> Problem description:
Check each line of the records below for the word "Instr" and copy those where it appears.

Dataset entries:
-----

-- ==== Sys2Proof/Machine/Dispatch.lean ====
section
/-!
DEFINITION. Which meaning each command has: one arm per constructor of Instr.
-/
namespace Sys2Proof.Machine

/-- The effect of a command on everything but the queue. -/
def exec (i : Instr) (s : State) : Host.Outcome State Fault Refusal :=
  match i with
  | .registerWrite r page off v => Sys2Proof.Machine.execRegisterWrite r page off v s
  | .rwsWrite r page off v => Sys2Proof.Machine.execRwsWrite r page off v s
  | .unmappedAccess r page off isWrite => Sys2Proof.Machine.execUnmappedAccess r page off isWrite s
  | .refusedAccessWidth r page off isWrite => Sys2Proof.Machine.execRefusedAccessWidth r page off isWrite s
  | .rcCounterRead r page off => Sys2Proof.Machine.execRcCounterRead r page off s
  | .pairLoRead r page off => Sys2Proof.Machine.execPairLoRead r page off s
  | .pairLoWrite r page off v => Sys2Proof.Machine.execPairLoWrite r page off v s
  | .pairHiWrite r page off v => Sys2Proof.Machine.execPairHiWrite r page off v s
  | .pageRst r page => Sys2Proof.Machine.execPageRst r page s
  | .withdraw r page => Sys2Proof.Machine.execWithdraw r page s
  | .withdrawTakesEffect page => Sys2Proof.Machine.execWithdrawTakesEffect page s
  | .blockReturn r page => Sys2Proof.Machine.execBlockReturn r page s
  | .pageReturnToService page => Sys2Proof.Machine.execPageReturnToService page s
  | .evtInjArm r page v => Sys2Proof.Machine.execEvtInjArm r page v s
  | .vecEoi r v => Sys2Proof.Machine.execVecEoi r v s
  | .accessAbandon r page isWrite => Sys2Proof.Machine.execAccessAbandon r page isWrite s
  | .blockClockRestart page => Sys2Proof.Machine.execBlockClockRestart page s
  | .commit r n => Sys2Proof.Machine.execCommit r n s
  | .pageSealAck page => Sys2Proof.Machine.execPageSealAck page s
  | .revert r => Sys2Proof.Machine.execRevert r s
  | .snapReq r => Sys2Proof.Machine.execSnapReq r s
  | .snapshotCapture => Sys2Proof.Machine.execSnapshotCapture s
  | .epochApply => Sys2Proof.Machine.execEpochApply s
  | .warmReset r v => Sys2Proof.Machine.execWarmReset r v s
  | .frameBoundary => Sys2Proof.Machine.execFrameBoundary s
  | .streamTimeout st => Sys2Proof.Machine.execStreamTimeout st s
  | .freqSel r v => Sys2Proof.Machine.execFreqSel r v s
  | .freqGateEnd cycles => Sys2Proof.Machine.execFreqGateEnd cycles s
  | .pllLockLost k => Sys2Proof.Machine.execPllLockLost k s
  | .pllLockRegained k => Sys2Proof.Machine.execPllLockRegained k s
  | .refclkAbsent => Sys2Proof.Machine.execRefclkAbsent s
  | .pinGlitch pin => Sys2Proof.Machine.execPinGlitch pin s
  | .mapsBuild r v => Sys2Proof.Machine.execMapsBuild r v s
  | .mapBuildEnd => Sys2Proof.Machine.execMapBuildEnd s
  | .mapSet r v => Sys2Proof.Machine.execMapSet r v s
  | .define r => Sys2Proof.Machine.execDefine r s
  | .free r => Sys2Proof.Machine.execFree r s
  | .cancel r => Sys2Proof.Machine.execCancel r s
  | .query r => Sys2Proof.Machine.execQuery r s
  | .freeDonePop r => Sys2Proof.Machine.execFreeDonePop r s
  | .bar2Write off data => Sys2Proof.Machine.execBar2Write off data s
  | .bar2Read off len => Sys2Proof.Machine.execBar2Read off len s
  | .gafferMemoryAccess addr len data => Sys2Proof.Machine.execGafferMemoryAccess addr len data s
  | .arm r slot => Sys2Proof.Machine.execArm r slot s
  | .slotCancel r slot meets => Sys2Proof.Machine.execSlotCancel r slot meets s
  | .pset r slot flags => Sys2Proof.Machine.execPset r slot flags s
  | .pclr r slot flags => Sys2Proof.Machine.execPclr r slot flags s
  | .slotQuery r slot => Sys2Proof.Machine.execSlotQuery r slot s
  | .gset r flags => Sys2Proof.Machine.execGset r flags s
  | .gclr r flags => Sys2Proof.Machine.execGclr r flags s
  | .schedHeldWritesApply => Sys2Proof.Machine.execSchedHeldWritesApply s
  | .delayExpire slot => Sys2Proof.Machine.execDelayExpire slot s
  | .affinityWindowExpire slot => Sys2Proof.Machine.execAffinityWindowExpire slot s
  | .jobComplete bench => Sys2Proof.Machine.execJobComplete bench s
  | .layerDeadline layer => Sys2Proof.Machine.execLayerDeadline layer s
  | .lsEccError bench word uncorrectable => Sys2Proof.Machine.execLsEccError bench word uncorrectable s
  | .portFrameReceive port f => Sys2Proof.Machine.execPortFrameReceive port f s
  | .pauseHoldEnd port => Sys2Proof.Machine.execPauseHoldEnd port s
  | .xoffPauseRefresh port => Sys2Proof.Machine.execXoffPauseRefresh port s
  | .flowMatch port d => Sys2Proof.Machine.execFlowMatch port d s
  | .videoPacket flow p => Sys2Proof.Machine.execVideoPacket flow p s
  | .hostPost r flow v => Sys2Proof.Machine.execHostPost r flow v s
  | .sacnDataPacket flow p => Sys2Proof.Machine.execSacnDataPacket flow p s
  | .sacnSyncPacket flow p => Sys2Proof.Machine.execSacnSyncPacket flow p s
  | .sacnSourceExpire flow cid univ => Sys2Proof.Machine.execSacnSourceExpire flow cid univ s
  | .levels flow words bytes => Sys2Proof.Machine.execLevels flow words bytes s
  | .flags flow words bytes => Sys2Proof.Machine.execFlags flow words bytes s
  | .consoleFlagsApply => Sys2Proof.Machine.execConsoleFlagsApply s
  | .timecode flow words bytes => Sys2Proof.Machine.execTimecode flow words bytes s
  | .user flow words bytes => Sys2Proof.Machine.execUser flow words bytes s
  | .marverBaseWriterDone => Sys2Proof.Machine.execMarverBaseWriterDone s
  | .marverPassStart => Sys2Proof.Machine.execMarverPassStart s
  | .marverPassEnd => Sys2Proof.Machine.execMarverPassEnd s
  | .solverFrameDone => Sys2Proof.Machine.execSolverFrameDone s
  | .loopGainChangeover => Sys2Proof.Machine.execLoopGainChangeover s
  | .loopReportJudge => Sys2Proof.Machine.execLoopReportJudge s
  | .resetFix r fix => Sys2Proof.Machine.execResetFix r fix s
  | .resetAll r => Sys2Proof.Machine.execResetAll r s
  | .resetAllDone => Sys2Proof.Machine.execResetAllDone s
  | .engineFrameStart e => Sys2Proof.Machine.execEngineFrameStart e s
  | .scanWalkResume e j => Sys2Proof.Machine.execScanWalkResume e j s
  | .levelFrameFlush e j => Sys2Proof.Machine.execLevelFrameFlush e j s
  | .underrunPoint e => Sys2Proof.Machine.execUnderrunPoint e s
  | .sendEnd e j => Sys2Proof.Machine.execSendEnd e j s
  | .engineLatchPoint e => Sys2Proof.Machine.execEngineLatchPoint e s
  | .directBase r e v => Sys2Proof.Machine.execDirectBase r e v s
  | .portFrameSent port => Sys2Proof.Machine.execPortFrameSent port s
  | .tuiperSyncSend => Sys2Proof.Machine.execTuiperSyncSend s
  | .delayReq link words => Sys2Proof.Machine.execDelayReq link words s
  | .telemetry link words => Sys2Proof.Machine.execTelemetry link words s
  | .telLost fix => Sys2Proof.Machine.execTelLost fix s
  | .hkFrame link words => Sys2Proof.Machine.execHkFrame link words s
  | .txEnum r v => Sys2Proof.Machine.execTxEnum r v s
  | .txSet r v => Sys2Proof.Machine.execTxSet r v s
  | .txRequestBegun => Sys2Proof.Machine.execTxRequestBegun s
  | .faultQPop r => Sys2Proof.Machine.execFaultQPop r s
  | .setStateChange set => Sys2Proof.Machine.execSetStateChange set s
  | .setHoldComplete set => Sys2Proof.Machine.execSetHoldComplete set s
  | .force r set => Sys2Proof.Machine.execForce r set s
  | .rearm r set => Sys2Proof.Machine.execRearm r set s
  | .setsQuery r set => Sys2Proof.Machine.execSetsQuery r set s
  | .transQPop r => Sys2Proof.Machine.execTransQPop r s
  | .linkUp port rate partnerAdv => Sys2Proof.Machine.execLinkUp port rate partnerAdv s
  | .linkDown port => Sys2Proof.Machine.execLinkDown port s
  | .verifyTimeout port => Sys2Proof.Machine.execVerifyTimeout port s
  | .renegTimeout port => Sys2Proof.Machine.execRenegTimeout port s
  | .dataLoPop r q => Sys2Proof.Machine.execDataLoPop r q s
  | .dropPkt r q => Sys2Proof.Machine.execDropPkt r q s
  | .flush r q => Sys2Proof.Machine.execFlush r q s
  | .dmxPacketStart n => Sys2Proof.Machine.execDmxPacketStart n s
  | .dmxInputPacketEnd n p => Sys2Proof.Machine.execDmxInputPacketEnd n p s
  | .rdmSend r v => Sys2Proof.Machine.execRdmSend r v s
  | .rdmResponseEnd data collision => Sys2Proof.Machine.execRdmResponseEnd data collision s
  | .rdmResponseTimeout => Sys2Proof.Machine.execRdmResponseTimeout s
  | .timeCapture r => Sys2Proof.Machine.execTimeCapture r s
  | .ptpAnnounce d m => Sys2Proof.Machine.execPtpAnnounce d m s
  | .ptpSync d m => Sys2Proof.Machine.execPtpSync d m s
  | .ptpFollowUp d m => Sys2Proof.Machine.execPtpFollowUp d m s
  | .ptpDelayResp d m => Sys2Proof.Machine.execPtpDelayResp d m s
  | .ptpDelayReqSend d => Sys2Proof.Machine.execPtpDelayReqSend d s
  | .ptpDomainLost d => Sys2Proof.Machine.execPtpDomainLost d s
  | .ptpRevert => Sys2Proof.Machine.execPtpRevert s
  | .tsqPop r => Sys2Proof.Machine.execTsqPop r s
  | .genlockEdge => Sys2Proof.Machine.execGenlockEdge s
  | .genlockFlywheel => Sys2Proof.Machine.execGenlockFlywheel s
  | .ltcFrame f => Sys2Proof.Machine.execLtcFrame f s
  | .ltcFlywheel => Sys2Proof.Machine.execLtcFlywheel s
  | .triggerPulse n => Sys2Proof.Machine.execTriggerPulse n s
  | .triggerPulseEnd n => Sys2Proof.Machine.execTriggerPulseEnd n s
  | .captureEdge c rising => Sys2Proof.Machine.execCaptureEdge c rising s
  | .capturePop r c => Sys2Proof.Machine.execCapturePop r c s
  | .helloSend => Sys2Proof.Machine.execHelloSend s
  | .hello pl words => Sys2Proof.Machine.execHello pl words s
  | .peerLost => Sys2Proof.Machine.execPeerLost s
  | .seekTimeout => Sys2Proof.Machine.execSeekTimeout s
  | .head pl words => Sys2Proof.Machine.execHead pl words s
  | .headMiss => Sys2Proof.Machine.execHeadMiss s
  | .recMsg pl words body => Sys2Proof.Machine.execRecMsg pl words body s
  | .recMiss => Sys2Proof.Machine.execRecMiss s
  | .recordApply => Sys2Proof.Machine.execRecordApply s
  | .ack pl words => Sys2Proof.Machine.execAck pl words s
  | .takeover => Sys2Proof.Machine.execTakeover s
  | .take r => Sys2Proof.Machine.execTake r s
  | .yieldCmd r => Sys2Proof.Machine.execYieldCmd r s
  | .rejoin r => Sys2Proof.Machine.execRejoin r s
  | .clearFailover r => Sys2Proof.Machine.execClearFailover r s
  | .takeMessage pl words => Sys2Proof.Machine.execTakeMessage pl words s
  | .takeOk pl words => Sys2Proof.Machine.execTakeOk pl words s
  | .takeback => Sys2Proof.Machine.execTakeback s
  | .sensorSample x => Sys2Proof.Machine.execSensorSample x s
  | .riseHoldExpire c => Sys2Proof.Machine.execRiseHoldExpire c s
  | .clockGlideStep => Sys2Proof.Machine.execClockGlideStep s
  | .ackFail r => Sys2Proof.Machine.execAckFail r s
  | .restore r sensor => Sys2Proof.Machine.execRestore r sensor s
  | .calSensors r => Sys2Proof.Machine.execCalSensors r s
  | .calTimebase r => Sys2Proof.Machine.execCalTimebase r s
  | .calLane r lane => Sys2Proof.Machine.execCalLane r lane s
  | .calComplete m => Sys2Proof.Machine.execCalComplete m s
  | .calResultsApply => Sys2Proof.Machine.execCalResultsApply s
  | .eyeMeasure lane width height => Sys2Proof.Machine.execEyeMeasure lane width height s
  | .powerOnReset => Sys2Proof.Machine.execPowerOnReset s
  | .rstN low => Sys2Proof.Machine.execRstN low s
  | .supplyFall => Sys2Proof.Machine.execSupplyFall s
  | .resetRelease => Sys2Proof.Machine.execResetRelease s
  | .bootRomRun => Sys2Proof.Machine.execBootRomRun s
  | .ready => Sys2Proof.Machine.execReady s
  | .ping src tag => Sys2Proof.Machine.execPing src tag s
  | .info src tag => Sys2Proof.Machine.execInfo src tag s
  | .imageBegin src tag total => Sys2Proof.Machine.execImageBegin src tag total s
  | .imageData src tag off data => Sys2Proof.Machine.execImageData src tag off data s
  | .imageBuf src tag buf bytes => Sys2Proof.Machine.execImageBuf src tag buf bytes s
  | .imageEnd src tag => Sys2Proof.Machine.execImageEnd src tag s
  | .imageVerifyDone => Sys2Proof.Machine.execImageVerifyDone s
  | .update src tag => Sys2Proof.Machine.execUpdate src tag s
  | .revertUpdate src tag => Sys2Proof.Machine.execRevertUpdate src tag s
  | .confirm src tag => Sys2Proof.Machine.execConfirm src tag s
  | .setSave src tag buf count => Sys2Proof.Machine.execSetSave src tag buf count s
  | .setSaveDone => Sys2Proof.Machine.execSetSaveDone s
  | .setRead src tag copy off => Sys2Proof.Machine.execSetRead src tag copy off s
  | .jackReload src tag core => Sys2Proof.Machine.execJackReload src tag core s
  | .jackReloadDone core => Sys2Proof.Machine.execJackReloadDone core s
  | .reboot src tag key => Sys2Proof.Machine.execReboot src tag key s
  | .mgDrop => Sys2Proof.Machine.execMgDrop s
  | .updateLoadDone => Sys2Proof.Machine.execUpdateLoadDone s
  | .updateMigrationDone ok => Sys2Proof.Machine.execUpdateMigrationDone ok s
  | .updateHandover => Sys2Proof.Machine.execUpdateHandover s
  | .updateConfirmed => Sys2Proof.Machine.execUpdateConfirmed s
  | .updateReversed => Sys2Proof.Machine.execUpdateReversed s
  | .watchdogExpire => Sys2Proof.Machine.execWatchdogExpire s
  | .keepSecond => Sys2Proof.Machine.execKeepSecond s
  | .keepSecWrite r hi => Sys2Proof.Machine.execKeepSecWrite r hi s
  | .tamper => Sys2Proof.Machine.execTamper s
  | .log0Pop r => Sys2Proof.Machine.execLog0Pop r s
  | .pcieLinkChange up speed width => Sys2Proof.Machine.execPcieLinkChange up speed width s
  | .pcieError uncorrectable => Sys2Proof.Machine.execPcieError uncorrectable s
  | .flr => Sys2Proof.Machine.execFlr s
  | .stReq r page testSel => Sys2Proof.Machine.execStReq r page testSel s
  | .stAbort r page => Sys2Proof.Machine.execStAbort r page s
  | .sliceStart => Sys2Proof.Machine.execSliceStart s
  | .sliceEnd m => Sys2Proof.Machine.execSliceEnd m s
  | .sliceBudgetExpire m => Sys2Proof.Machine.execSliceBudgetExpire m s
  | .row r page mem => Sys2Proof.Machine.execRow r page mem s
  | .column r page mem => Sys2Proof.Machine.execColumn r page mem s
  | .fuse r page mem => Sys2Proof.Machine.execFuse r page mem s
  | .advance r v => Sys2Proof.Machine.execAdvance r v s
  | .revoke r v => Sys2Proof.Machine.execRevoke r v s
  | .secBump r v => Sys2Proof.Machine.execSecBump r v s
  | .fuseDone supplyOk => Sys2Proof.Machine.execFuseDone supplyOk s
  | .debugFreeze r v => Sys2Proof.Machine.execDebugFreeze r v s
  | .frzN => Sys2Proof.Machine.execFrzN s
  | .freezeClockStop domain sub forced => Sys2Proof.Machine.execFreezeClockStop domain sub forced s
  | .freezeOvertemp => Sys2Proof.Machine.execFreezeOvertemp s
  | .extest pins => Sys2Proof.Machine.execExtest pins s
  | .samplePreload pins => Sys2Proof.Machine.execSamplePreload pins s
  | .idcode => Sys2Proof.Machine.execIdcode s
  | .dumpSel chain => Sys2Proof.Machine.execDumpSel chain s
  | .dumpScan => Sys2Proof.Machine.execDumpScan s
  | .tapFreeze => Sys2Proof.Machine.execTapFreeze s
  | .bypass code => Sys2Proof.Machine.execBypass code s
  | .fixtureFrameAccept words => Sys2Proof.Machine.execFixtureFrameAccept words s
  | .fixtureApply pt => Sys2Proof.Machine.execFixtureApply pt s
  | .fixtureLossDark => Sys2Proof.Machine.execFixtureLossDark s
  | .fixtureSync words src => Sys2Proof.Machine.execFixtureSync words src s
  | .fixtureDelayReqSend => Sys2Proof.Machine.execFixtureDelayReqSend s
  | .fixtureTelemetrySend => Sys2Proof.Machine.execFixtureTelemetrySend s
  | .discover words => Sys2Proof.Machine.execDiscover words s
  | .fixtureReplySend => Sys2Proof.Machine.execFixtureReplySend s
  | .mute words => Sys2Proof.Machine.execMute words s
  | .unmute words => Sys2Proof.Machine.execUnmute words s
  | .setWrite words => Sys2Proof.Machine.execSetWrite words s
  | .setReadParam words => Sys2Proof.Machine.execSetReadParam words s
  | .keeperLost => Sys2Proof.Machine.execKeeperLost s
  | .msixVectorUnmask v => Sys2Proof.Machine.execMsixVectorUnmask v s
  | .registerRead r page off => Sys2Proof.Machine.execRegisterRead r page off s
  | .fixtureDelayResp words => Sys2Proof.Machine.execFixtureDelayResp words s
  | .fixturePowerUp => Sys2Proof.Machine.execFixturePowerUp s
  | .dmxPacketEnd n => Sys2Proof.Machine.execDmxPacketEnd n s
  | .rdmRequestEnd => Sys2Proof.Machine.execRdmRequestEnd s
  | .pageRstDone page => Sys2Proof.Machine.execPageRstDone page s
  | .probationFailure => Sys2Proof.Machine.execProbationFailure s

end Sys2Proof.Machine
end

-----

> Exercise output:
DEFINITION. Which meaning each command has: one arm per constructor of Instr.
def exec (i : Instr) (s : State) : Host.Outcome State Fault Refusal :=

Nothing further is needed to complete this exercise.